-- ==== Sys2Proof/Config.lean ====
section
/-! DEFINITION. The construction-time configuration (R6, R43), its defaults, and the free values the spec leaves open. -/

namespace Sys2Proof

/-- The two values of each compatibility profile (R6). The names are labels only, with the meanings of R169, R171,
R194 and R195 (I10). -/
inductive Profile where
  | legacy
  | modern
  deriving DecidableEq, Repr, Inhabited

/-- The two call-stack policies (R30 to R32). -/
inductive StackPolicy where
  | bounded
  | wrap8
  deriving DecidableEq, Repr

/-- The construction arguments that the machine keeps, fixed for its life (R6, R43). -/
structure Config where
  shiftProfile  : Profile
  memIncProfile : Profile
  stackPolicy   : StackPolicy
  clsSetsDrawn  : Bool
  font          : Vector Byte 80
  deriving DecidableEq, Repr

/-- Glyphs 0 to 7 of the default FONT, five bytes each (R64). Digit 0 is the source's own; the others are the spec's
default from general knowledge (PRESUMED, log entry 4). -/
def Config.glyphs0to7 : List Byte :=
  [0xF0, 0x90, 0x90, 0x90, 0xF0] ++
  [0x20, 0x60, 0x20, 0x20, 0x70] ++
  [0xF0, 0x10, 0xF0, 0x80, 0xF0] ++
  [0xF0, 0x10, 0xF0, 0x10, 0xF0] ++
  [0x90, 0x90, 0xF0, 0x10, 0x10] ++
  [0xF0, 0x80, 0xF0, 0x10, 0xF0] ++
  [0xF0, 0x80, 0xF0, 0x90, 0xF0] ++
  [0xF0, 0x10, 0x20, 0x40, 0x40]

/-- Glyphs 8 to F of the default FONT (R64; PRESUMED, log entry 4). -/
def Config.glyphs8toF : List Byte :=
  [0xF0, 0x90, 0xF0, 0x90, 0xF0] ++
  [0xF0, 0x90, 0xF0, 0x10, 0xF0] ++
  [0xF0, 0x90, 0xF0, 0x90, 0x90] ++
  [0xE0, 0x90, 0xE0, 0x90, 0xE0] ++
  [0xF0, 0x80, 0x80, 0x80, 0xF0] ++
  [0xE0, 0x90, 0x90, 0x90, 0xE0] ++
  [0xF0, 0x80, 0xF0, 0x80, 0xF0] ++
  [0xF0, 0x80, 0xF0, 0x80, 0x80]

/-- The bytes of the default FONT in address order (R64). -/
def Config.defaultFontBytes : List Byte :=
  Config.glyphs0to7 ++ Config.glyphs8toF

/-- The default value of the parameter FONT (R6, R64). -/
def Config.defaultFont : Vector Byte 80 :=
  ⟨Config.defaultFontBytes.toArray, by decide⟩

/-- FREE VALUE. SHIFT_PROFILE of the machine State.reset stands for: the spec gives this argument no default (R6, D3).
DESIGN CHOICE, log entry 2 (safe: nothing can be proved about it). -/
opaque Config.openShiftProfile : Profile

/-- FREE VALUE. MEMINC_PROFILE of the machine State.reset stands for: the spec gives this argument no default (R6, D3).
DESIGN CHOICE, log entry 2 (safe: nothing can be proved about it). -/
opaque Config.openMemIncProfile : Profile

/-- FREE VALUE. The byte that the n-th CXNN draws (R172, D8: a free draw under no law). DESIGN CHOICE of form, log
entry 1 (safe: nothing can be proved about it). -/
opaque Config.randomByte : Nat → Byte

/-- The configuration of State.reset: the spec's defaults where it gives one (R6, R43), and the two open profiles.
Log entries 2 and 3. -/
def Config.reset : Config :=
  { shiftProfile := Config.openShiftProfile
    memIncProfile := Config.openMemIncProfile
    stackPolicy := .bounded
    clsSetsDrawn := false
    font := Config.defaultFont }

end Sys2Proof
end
--- --- ---
[TASK DETAILS]:
Nothing but a number is wanted here: the count of lines in the listing with the word "this".

[RESPONSE]:
2